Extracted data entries
BEGIN

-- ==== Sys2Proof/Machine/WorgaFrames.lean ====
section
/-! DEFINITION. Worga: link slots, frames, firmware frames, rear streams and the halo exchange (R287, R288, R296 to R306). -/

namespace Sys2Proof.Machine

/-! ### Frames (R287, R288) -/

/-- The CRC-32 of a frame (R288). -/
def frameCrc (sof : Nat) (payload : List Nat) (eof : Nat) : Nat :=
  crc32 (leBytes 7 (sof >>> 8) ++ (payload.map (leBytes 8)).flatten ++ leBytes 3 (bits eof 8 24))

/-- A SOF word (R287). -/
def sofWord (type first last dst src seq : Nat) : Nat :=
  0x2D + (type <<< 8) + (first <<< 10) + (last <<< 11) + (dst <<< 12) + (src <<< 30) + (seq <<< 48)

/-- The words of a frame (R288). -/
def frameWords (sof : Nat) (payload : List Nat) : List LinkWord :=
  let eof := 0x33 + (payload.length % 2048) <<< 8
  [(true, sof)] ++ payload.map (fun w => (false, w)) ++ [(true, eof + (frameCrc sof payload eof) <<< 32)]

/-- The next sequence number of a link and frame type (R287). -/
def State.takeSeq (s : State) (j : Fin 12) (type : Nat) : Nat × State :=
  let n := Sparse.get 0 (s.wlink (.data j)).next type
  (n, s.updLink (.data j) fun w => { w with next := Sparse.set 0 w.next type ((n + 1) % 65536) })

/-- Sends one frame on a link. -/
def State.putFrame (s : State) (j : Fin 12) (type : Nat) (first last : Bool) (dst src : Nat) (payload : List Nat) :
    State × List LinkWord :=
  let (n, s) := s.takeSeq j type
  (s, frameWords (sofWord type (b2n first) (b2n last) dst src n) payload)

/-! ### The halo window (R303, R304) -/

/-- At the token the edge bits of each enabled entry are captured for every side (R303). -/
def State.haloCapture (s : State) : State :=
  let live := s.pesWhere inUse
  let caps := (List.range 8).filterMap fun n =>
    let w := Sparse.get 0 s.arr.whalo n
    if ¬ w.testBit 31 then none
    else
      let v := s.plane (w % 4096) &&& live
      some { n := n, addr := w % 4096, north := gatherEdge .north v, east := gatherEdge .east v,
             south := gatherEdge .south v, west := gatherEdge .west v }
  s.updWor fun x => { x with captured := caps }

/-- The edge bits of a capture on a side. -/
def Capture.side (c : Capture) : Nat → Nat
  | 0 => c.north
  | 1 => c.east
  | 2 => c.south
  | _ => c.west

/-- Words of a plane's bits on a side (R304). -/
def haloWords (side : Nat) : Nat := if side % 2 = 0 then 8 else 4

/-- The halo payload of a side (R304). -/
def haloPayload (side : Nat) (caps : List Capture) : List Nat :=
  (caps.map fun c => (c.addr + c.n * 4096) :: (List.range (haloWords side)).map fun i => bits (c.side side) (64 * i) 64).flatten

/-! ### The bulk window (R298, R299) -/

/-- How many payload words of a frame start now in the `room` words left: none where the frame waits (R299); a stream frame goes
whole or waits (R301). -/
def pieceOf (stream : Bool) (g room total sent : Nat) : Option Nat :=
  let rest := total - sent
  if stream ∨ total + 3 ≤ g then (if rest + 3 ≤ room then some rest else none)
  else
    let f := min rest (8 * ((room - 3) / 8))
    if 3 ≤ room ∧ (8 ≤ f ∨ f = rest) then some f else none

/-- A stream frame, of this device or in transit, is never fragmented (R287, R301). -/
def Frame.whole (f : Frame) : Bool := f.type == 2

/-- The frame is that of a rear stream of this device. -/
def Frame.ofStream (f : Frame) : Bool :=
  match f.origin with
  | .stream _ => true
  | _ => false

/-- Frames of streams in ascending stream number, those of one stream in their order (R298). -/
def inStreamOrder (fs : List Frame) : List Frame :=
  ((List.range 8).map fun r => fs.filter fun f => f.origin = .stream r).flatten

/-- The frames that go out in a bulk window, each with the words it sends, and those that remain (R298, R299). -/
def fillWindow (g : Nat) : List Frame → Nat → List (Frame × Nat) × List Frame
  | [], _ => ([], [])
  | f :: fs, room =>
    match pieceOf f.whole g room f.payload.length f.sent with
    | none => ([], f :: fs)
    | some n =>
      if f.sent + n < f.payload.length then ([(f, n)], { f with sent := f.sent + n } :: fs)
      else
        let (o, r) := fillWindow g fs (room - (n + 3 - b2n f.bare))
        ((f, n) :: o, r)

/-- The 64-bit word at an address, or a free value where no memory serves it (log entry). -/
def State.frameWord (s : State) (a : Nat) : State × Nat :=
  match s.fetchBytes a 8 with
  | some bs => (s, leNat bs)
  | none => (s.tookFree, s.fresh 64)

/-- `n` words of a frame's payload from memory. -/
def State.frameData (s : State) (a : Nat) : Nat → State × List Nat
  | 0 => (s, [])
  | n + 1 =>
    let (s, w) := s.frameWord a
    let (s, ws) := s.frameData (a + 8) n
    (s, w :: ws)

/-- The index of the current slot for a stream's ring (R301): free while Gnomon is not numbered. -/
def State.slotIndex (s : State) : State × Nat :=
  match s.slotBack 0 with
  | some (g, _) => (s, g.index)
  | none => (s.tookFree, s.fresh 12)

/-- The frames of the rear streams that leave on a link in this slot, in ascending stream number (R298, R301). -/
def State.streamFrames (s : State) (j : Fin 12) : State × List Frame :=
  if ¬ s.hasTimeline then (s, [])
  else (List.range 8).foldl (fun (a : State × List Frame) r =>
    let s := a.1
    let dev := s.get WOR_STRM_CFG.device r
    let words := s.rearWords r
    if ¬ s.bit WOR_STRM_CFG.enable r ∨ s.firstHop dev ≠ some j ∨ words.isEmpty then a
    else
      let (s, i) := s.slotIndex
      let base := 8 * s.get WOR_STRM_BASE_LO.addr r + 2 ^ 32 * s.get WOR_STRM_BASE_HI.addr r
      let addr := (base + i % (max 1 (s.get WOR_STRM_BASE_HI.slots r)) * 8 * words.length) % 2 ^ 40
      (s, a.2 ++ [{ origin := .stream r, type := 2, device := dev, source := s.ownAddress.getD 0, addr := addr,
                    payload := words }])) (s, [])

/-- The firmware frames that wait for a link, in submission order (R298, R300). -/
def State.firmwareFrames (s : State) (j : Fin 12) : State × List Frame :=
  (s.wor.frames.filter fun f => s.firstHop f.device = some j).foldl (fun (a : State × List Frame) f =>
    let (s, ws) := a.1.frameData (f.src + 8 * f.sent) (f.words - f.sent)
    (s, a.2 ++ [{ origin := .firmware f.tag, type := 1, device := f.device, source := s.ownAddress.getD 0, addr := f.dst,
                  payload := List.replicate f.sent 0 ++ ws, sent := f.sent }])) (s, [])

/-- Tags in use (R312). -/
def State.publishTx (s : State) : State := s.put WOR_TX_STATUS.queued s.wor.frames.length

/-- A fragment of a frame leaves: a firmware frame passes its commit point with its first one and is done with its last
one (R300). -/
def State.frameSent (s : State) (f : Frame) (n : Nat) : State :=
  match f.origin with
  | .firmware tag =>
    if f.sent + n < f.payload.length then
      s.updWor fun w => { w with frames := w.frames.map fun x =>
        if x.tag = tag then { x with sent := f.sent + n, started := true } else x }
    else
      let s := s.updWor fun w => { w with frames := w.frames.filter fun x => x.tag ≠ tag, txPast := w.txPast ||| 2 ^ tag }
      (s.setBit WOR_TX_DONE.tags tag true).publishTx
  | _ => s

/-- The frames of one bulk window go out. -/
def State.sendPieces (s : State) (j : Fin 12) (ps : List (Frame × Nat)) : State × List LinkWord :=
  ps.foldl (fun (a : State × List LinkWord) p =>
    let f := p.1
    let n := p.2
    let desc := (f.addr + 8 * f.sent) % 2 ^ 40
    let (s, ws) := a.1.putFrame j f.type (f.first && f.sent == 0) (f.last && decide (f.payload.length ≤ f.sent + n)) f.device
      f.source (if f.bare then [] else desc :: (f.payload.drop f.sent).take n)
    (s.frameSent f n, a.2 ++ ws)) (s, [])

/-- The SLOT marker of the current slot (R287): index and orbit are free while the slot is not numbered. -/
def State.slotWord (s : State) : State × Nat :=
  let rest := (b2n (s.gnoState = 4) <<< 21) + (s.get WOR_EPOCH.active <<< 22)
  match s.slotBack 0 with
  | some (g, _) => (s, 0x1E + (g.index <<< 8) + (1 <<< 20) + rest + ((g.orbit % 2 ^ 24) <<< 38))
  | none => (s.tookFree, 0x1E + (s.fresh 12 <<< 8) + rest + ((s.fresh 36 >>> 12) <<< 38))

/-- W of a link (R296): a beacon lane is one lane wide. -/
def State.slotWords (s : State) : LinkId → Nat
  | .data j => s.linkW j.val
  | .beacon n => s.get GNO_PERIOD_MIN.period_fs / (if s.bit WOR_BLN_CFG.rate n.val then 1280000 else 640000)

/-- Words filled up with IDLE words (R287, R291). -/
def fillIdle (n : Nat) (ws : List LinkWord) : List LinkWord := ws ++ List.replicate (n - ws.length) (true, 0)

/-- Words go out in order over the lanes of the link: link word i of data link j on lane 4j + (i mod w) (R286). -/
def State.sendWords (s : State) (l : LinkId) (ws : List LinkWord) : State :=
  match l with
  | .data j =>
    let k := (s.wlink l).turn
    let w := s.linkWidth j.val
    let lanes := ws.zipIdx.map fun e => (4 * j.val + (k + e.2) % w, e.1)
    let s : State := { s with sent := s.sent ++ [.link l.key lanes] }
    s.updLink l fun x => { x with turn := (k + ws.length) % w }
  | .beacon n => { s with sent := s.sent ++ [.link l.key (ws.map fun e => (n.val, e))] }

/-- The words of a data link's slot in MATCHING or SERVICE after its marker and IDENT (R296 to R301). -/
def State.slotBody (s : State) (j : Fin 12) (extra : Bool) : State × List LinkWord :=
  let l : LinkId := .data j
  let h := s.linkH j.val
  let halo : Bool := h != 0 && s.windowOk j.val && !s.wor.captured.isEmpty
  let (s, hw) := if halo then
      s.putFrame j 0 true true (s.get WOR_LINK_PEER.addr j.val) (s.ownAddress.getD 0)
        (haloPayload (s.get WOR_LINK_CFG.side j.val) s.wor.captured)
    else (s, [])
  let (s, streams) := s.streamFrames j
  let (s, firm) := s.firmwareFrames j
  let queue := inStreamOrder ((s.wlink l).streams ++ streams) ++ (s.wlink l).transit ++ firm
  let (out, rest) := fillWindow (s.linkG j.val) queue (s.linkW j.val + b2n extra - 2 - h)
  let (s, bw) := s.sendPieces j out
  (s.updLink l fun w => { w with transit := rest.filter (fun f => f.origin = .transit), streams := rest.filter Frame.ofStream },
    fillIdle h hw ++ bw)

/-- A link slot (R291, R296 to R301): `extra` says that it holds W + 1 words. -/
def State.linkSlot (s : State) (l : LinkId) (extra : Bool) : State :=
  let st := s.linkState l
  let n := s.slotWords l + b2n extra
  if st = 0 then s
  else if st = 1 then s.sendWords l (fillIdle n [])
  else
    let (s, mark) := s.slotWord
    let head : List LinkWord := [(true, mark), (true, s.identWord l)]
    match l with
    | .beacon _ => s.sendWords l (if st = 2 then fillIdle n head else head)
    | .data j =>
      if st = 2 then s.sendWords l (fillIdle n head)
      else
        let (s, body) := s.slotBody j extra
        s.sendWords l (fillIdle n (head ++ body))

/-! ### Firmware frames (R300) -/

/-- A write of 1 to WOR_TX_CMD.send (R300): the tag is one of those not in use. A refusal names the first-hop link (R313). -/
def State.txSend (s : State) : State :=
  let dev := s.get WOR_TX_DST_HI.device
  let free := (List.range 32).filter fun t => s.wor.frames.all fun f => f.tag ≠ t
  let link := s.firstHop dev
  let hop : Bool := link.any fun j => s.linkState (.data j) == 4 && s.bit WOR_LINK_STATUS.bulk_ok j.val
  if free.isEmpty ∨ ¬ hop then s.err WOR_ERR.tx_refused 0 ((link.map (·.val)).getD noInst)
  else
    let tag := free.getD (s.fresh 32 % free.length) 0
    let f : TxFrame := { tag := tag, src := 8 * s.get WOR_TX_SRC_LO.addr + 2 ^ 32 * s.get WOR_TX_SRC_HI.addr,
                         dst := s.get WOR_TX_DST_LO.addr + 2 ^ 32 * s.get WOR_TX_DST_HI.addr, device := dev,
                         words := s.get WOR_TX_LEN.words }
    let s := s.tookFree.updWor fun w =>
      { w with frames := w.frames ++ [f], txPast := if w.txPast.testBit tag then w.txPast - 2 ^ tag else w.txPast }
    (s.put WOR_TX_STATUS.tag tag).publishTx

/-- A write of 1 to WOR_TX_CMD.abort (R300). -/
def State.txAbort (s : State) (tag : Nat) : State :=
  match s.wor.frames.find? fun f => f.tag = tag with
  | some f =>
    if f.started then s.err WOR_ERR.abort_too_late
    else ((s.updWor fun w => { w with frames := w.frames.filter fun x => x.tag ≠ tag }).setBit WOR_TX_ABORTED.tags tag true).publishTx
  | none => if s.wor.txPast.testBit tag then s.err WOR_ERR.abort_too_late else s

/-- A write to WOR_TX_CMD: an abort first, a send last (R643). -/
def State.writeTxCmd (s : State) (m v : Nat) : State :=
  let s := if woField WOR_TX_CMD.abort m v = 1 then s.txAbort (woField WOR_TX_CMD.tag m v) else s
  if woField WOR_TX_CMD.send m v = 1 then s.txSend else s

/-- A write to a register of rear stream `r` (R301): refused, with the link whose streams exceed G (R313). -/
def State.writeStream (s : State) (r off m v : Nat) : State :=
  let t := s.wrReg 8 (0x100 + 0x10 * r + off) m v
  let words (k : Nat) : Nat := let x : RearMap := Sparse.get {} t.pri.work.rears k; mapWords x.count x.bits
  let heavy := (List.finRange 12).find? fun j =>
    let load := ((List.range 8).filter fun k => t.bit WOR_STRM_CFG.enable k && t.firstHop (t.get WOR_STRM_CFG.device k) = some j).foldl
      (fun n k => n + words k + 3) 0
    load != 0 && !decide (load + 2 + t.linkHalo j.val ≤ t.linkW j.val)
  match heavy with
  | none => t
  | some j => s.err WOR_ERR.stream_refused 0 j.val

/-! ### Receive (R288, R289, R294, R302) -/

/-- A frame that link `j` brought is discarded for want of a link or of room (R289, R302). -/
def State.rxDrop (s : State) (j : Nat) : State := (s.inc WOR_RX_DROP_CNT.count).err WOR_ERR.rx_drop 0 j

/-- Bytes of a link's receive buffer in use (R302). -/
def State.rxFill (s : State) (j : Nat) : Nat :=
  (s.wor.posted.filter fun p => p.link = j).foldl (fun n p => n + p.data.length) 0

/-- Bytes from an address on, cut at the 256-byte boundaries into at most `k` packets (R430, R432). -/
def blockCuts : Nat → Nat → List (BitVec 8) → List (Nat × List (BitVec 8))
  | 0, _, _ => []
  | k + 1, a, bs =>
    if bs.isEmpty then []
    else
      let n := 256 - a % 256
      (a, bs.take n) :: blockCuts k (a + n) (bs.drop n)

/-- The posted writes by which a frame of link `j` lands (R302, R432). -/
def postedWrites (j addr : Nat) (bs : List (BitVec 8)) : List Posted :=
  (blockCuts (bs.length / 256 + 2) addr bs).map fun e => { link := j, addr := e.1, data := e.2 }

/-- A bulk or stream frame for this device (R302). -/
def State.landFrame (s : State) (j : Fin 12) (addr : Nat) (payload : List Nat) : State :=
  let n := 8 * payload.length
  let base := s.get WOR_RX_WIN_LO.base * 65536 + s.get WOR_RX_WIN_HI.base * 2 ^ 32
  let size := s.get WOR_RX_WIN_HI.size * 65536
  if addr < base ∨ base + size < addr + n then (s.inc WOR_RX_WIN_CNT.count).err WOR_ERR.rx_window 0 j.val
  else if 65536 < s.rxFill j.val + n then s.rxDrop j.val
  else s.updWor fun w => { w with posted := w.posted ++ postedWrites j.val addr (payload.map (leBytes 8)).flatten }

END
BEGIN

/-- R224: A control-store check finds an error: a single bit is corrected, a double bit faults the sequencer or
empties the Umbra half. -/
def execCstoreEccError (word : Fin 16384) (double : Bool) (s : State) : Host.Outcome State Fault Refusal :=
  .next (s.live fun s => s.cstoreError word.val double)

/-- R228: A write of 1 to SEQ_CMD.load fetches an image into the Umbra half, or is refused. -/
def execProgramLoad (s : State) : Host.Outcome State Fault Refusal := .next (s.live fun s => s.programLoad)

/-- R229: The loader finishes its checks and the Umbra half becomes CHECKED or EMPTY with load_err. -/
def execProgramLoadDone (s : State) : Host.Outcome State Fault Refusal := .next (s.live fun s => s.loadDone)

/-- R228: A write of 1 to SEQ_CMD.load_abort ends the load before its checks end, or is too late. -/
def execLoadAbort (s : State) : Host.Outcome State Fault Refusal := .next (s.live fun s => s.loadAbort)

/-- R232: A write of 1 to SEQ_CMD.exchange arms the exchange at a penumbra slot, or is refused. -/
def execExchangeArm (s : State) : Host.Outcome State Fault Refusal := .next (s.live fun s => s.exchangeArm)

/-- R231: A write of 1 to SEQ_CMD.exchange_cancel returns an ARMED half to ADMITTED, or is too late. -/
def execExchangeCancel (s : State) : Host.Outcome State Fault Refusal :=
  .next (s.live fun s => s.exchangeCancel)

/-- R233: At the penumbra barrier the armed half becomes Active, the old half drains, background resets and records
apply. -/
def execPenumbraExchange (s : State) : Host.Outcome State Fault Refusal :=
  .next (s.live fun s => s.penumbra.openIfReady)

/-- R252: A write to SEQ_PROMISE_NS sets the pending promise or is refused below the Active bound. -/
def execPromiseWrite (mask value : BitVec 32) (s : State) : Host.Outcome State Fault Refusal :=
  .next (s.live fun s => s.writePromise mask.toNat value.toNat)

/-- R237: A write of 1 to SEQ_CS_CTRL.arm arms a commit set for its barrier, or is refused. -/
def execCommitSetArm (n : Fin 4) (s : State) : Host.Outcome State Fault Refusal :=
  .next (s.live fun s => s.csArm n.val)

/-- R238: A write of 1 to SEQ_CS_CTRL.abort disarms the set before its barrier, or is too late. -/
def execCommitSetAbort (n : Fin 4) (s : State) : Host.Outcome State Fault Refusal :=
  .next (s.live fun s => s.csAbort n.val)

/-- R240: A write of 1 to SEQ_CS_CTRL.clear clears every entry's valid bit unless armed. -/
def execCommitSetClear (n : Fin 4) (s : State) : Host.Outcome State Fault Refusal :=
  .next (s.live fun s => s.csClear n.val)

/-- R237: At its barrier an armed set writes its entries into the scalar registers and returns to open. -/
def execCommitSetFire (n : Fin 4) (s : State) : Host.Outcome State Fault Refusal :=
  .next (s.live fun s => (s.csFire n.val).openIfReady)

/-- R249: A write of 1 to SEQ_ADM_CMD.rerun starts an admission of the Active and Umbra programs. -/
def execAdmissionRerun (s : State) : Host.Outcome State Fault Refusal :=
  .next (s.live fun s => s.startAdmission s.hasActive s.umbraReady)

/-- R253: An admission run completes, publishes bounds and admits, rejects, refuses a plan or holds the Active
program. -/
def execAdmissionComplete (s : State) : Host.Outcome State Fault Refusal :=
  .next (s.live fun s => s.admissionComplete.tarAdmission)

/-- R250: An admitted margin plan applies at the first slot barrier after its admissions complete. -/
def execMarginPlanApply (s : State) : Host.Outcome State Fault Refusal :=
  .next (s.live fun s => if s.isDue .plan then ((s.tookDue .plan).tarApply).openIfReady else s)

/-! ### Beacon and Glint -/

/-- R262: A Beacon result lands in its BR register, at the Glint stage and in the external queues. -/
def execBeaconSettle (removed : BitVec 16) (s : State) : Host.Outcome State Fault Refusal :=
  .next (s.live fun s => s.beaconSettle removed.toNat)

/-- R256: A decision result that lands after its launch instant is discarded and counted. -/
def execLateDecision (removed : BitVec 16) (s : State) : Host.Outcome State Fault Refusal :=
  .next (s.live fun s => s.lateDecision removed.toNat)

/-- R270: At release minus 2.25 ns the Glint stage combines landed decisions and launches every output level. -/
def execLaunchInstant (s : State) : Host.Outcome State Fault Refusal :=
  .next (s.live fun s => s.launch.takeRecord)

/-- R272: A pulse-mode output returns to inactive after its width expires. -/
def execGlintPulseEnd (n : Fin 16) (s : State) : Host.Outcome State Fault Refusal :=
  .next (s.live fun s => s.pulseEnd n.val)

END

◆ Problem to work on ◆
Return each line of the data that contains the string "linkState".

◆ Solution to the exercise ◆
  let st := s.linkState l
  let hop : Bool := link.any fun j => s.linkState (.data j) == 4 && s.bit WOR_LINK_STATUS.bulk_ok j.val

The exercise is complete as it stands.